Das OLG sah eine Verbindung zwischen Verkaufs- und Mietpreis, so dass eine Änderung einer nachträglichen Kaufpreisminderung nahekommen würde. Dem widersprach der Kartellsenat des BGH. Die Miete unterliege der Missbrauchskontrolle. Vodafone sei schließlich auf die Kabelkanäle der Telekom angewiesen, hatte auch der Anwalt von Vodafone argumentiert. Sollten die Mietforderungen überhöht sein, könnten sie nicht zeitlich unbegrenzt als gerechtfertigt angesehen werden, nur weil die Höhe der Miete Auswirkungen auf den Kaufpreis hatte.
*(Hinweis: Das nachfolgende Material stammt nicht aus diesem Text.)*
-- ==== Sys2Proof/Machine/Step.lean ====
section
/-! DEFINITION. One step of the block: the command at the front of the queue. -/

namespace Sys2Proof.Machine

/-- One step: the front command runs on the state with the queue's rest. On an empty queue the block idles, and TBC counts
1 ns where it runs (log 1). -/
def step (s : State) : Host.Outcome State Fault Refusal :=
  match s.pending with
  | [] => .next (idle s)
  | c :: rest => exec c { s with pending := rest }

/-- The state with the command a word spells at the front of its queue; no word spells one (log 2). -/
def State.withFetchWord (s : State) (nbits w : Nat) : State :=
  match decodeTableWord nbits w with
  | none => s
  | some c => { s with pending := c :: s.pending }

end Sys2Proof.Machine
end

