-- ==== Sys2Proof/Certificates/Slice0/Obligations.lean ====
section
/-! DEFINITION. The statements for the provers. Each names the rules of spec/ that it formalises; helpers that only shorten the
statements come first, under Sys2Proof.Claims. -/

namespace Sys2Proof.Claims

open Sys2Proof.Machine

/-- What an operation leaves, with the queue of the commands that wait as it was. -/
def after (f : State → State) (s : State) : State := { f s with pending := s.pending }

/-! ## The counters that each clear command names, from the register tables -/

/-- A register instance of a list, at instance `i` of its block. -/
def at1 (l : List Reg) (i : Nat) (k : RegKey) : Bool := l.contains k.reg && decide (k.i = i)

/-- A register instance of a list, at index `j` of its range. -/
def at2 (l : List Reg) (j : Nat) (k : RegKey) : Bool := l.contains k.reg && decide (k.j = j)

/-- A register of a list, whatever its instance. -/
def atAll (l : List Reg) (k : RegKey) : Bool := l.contains k.reg

/-- The value that a clear command writes and the counters that its register's row names (R154, R187 to R189, R269, R304, R305,
R349 to R351, R426, R427, R460, R461, R487, R515, R516, R547, R548). -/
def clears : Instr → Option (Word × (RegKey → Bool))
  | .mxCtrClear i v => some (v, at1 [.mxCyclesIssued, .mxCyclesSkipped, .mxCyclesStalled, .mxOutlierSpill, .mxIloReadouts,
      .mxIhiReadouts, .mxSatReadouts, .mxNanReadouts, .mxResidueErrs, .mxBallastCycles, .mxListClaims] (siteIx i))
  | .vxCtrClear i v => some (v, at1 [.vxOps, .vxTransOps, .vxSpillProducts, .vxNanOut, .vxCyclesStalled] (siteIx i))
  | .txCtrClear i v =>
    some (v, at1 [.txZeroBlocks, .txUnderBlocks, .txSatBlocks, .txNanBlocks, .txBytesIn, .txCyclesStalled] (siteIx i))
  | .lxCtrClear i v => some (v, at1 [.lxBytesLoaded, .lxBytesStored, .lxRemoteOps, .lxCyclesStalled] (siteIx i))
  | .exCtrClear d v => some (v, at1 [.exRowsSent, .exRowsReceived, .exShipsSent, .exShipBytes, .exEmptyExperts, .exRoundsExtra,
      .exNanRows] d.val)
  | .svCtrClear d v => some (v, at1 [.svRowsSampled, .svDraftsProposed, .svDraftsAccepted, .svNanRows] d.val)
  | .svPCtrClear _ n v => some (v, at2 [.svPTokens, .svPTtftMisses, .svPTbtMisses, .svPTtftMax, .svPTbtMax] n.val)
  | .kvCtrClear d v => some (v, at1 [.kvPAllocs] d.val)
  | .memCtrClear v => some (v, atAll [.memCeCount, .memUeCount, .memTcHitBytes, .memTcCopies])
  | .cxlCtrClear p v => some (v, at2 [.cxlRdBytes, .cxlWrBytes, .cxlPoisonReads, .cxlLinkDowns] p.val)
  | .pnCtrClear d v => some (v, at1 [.pnHitBytes, .pnMissBytes, .pnFillBytes, .pnEvictions, .pnInvalidations] d.val)
  | .fabCtrClear v => some (v, atAll [.fabDeadCount, .fabLateResp, .fabDiscards, .fabRouteEpoch, .fabDetours, .fabBadPackets,
      .fabFecCorrected, .fabFecUncorrected, .fabNaks, .fabTxFlits, .fabRxFlits, .fabLinkDowns])
  | .ceCtrClear p v => some (v, at1 [.ceColls, .ceBytesReduced, .ceRsatResults, .ceNanResults] p.val)
  | .hpCtrClear v =>
    some (v, atAll [.hpRxFrames, .hpTxFrames, .hpRetransmits, .hpBadFrames, .hpMacsecDrops, .hpEvReleased])
  | .nxCtrClear v => some (v, atAll [.nxSent, .nxReceived, .nxDiscarded])
  | .arbCtrClear v =>
    some (v, atAll [.arbGrants, .arbUrgent, .arbBest, .arbBack, .arbUrgentSat, .arbIdle, .arbPgrants])
  | .intCtrClear v => some (v, atAll [.intUnits, .intSampled, .intSkipped, .intReplays, .intAuditMismatches, .intResidueEvents,
      .intBallastEvents, .intInjected, .intClockEvents, .intRetracts])
  | .derCtrClear v => some (v, atAll [.derScans, .derScanFails, .derRotations])
  | .pwrCtrClear v => some (v, atAll [.pwrExcess, .pwrEmergTime, .pwrPreempts])
  | .fwlCtrClear v => some (v, atAll [.fwlBallastMj, .fwlUnheld])
  | _ => none

/-- A register whose write only stores the value (R6, R617): an RW row without an effect of its own, of no block whose writes
wait for an admission close. -/
def plain (r : Reg) : Bool :=
  decide (r.info.acc = .rw) && decide (r.info.block ≠ .sv) && decide (r.info.block ≠ .kv)
    && !([Reg.cadDomCtrl, .mxResidueInject, .memCtrl, .memIlvSize, .pnSize, .pnPQuota, .fabPortCtrl, .cxlCtrl, .hpCtrl, .pwrCap,
          .pwrHbCtrl, .memTcBase, .memTcSize, .pwrShelfCap, .pwrSafeCap].contains r)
BGH: Klärung im Einzelfall erforderlich

Die Miete von rund 100 Millionen Euro macht nach einer Umrechnung 3,41 Euro pro Meter Kabelkanal und Jahr aus. Die Bundesnetzagentur senkte den Betrag in einem anderen Verfahren 2010 zunächst auf 1,44 Euro und dann noch einmal 2011 auf 1,08 Euro. Vodafone wollte die Mietzahlung auf diesen Betrag senken und zog vor Gericht

Ob ein missbräuchliches Verhalten vorliegt, muss nach Überzeugung des BGH im Einzelfall geklärt werden. Untersucht werden müssten dabei die konkreten vertraglichen Absprachen, die Umstände ihres Zustandekommens sowie spätere Entwicklungen und die Reaktionen der Parteien darauf. (Az.: KZR 2/15)

Telekom: Es geht in Rechtsstreit um fast 400 Millionen Euro

Ein Sprecher der Deutschen Telekom sagte, das Unternehmen gehe davon aus, dass die Klage in der geltend gemachten Höhe nicht durchsetzbar sein werde. Seinen Angaben zufolge geht es bei dem Rechtsstreit um insgesamt fast 400 Millionen Euro.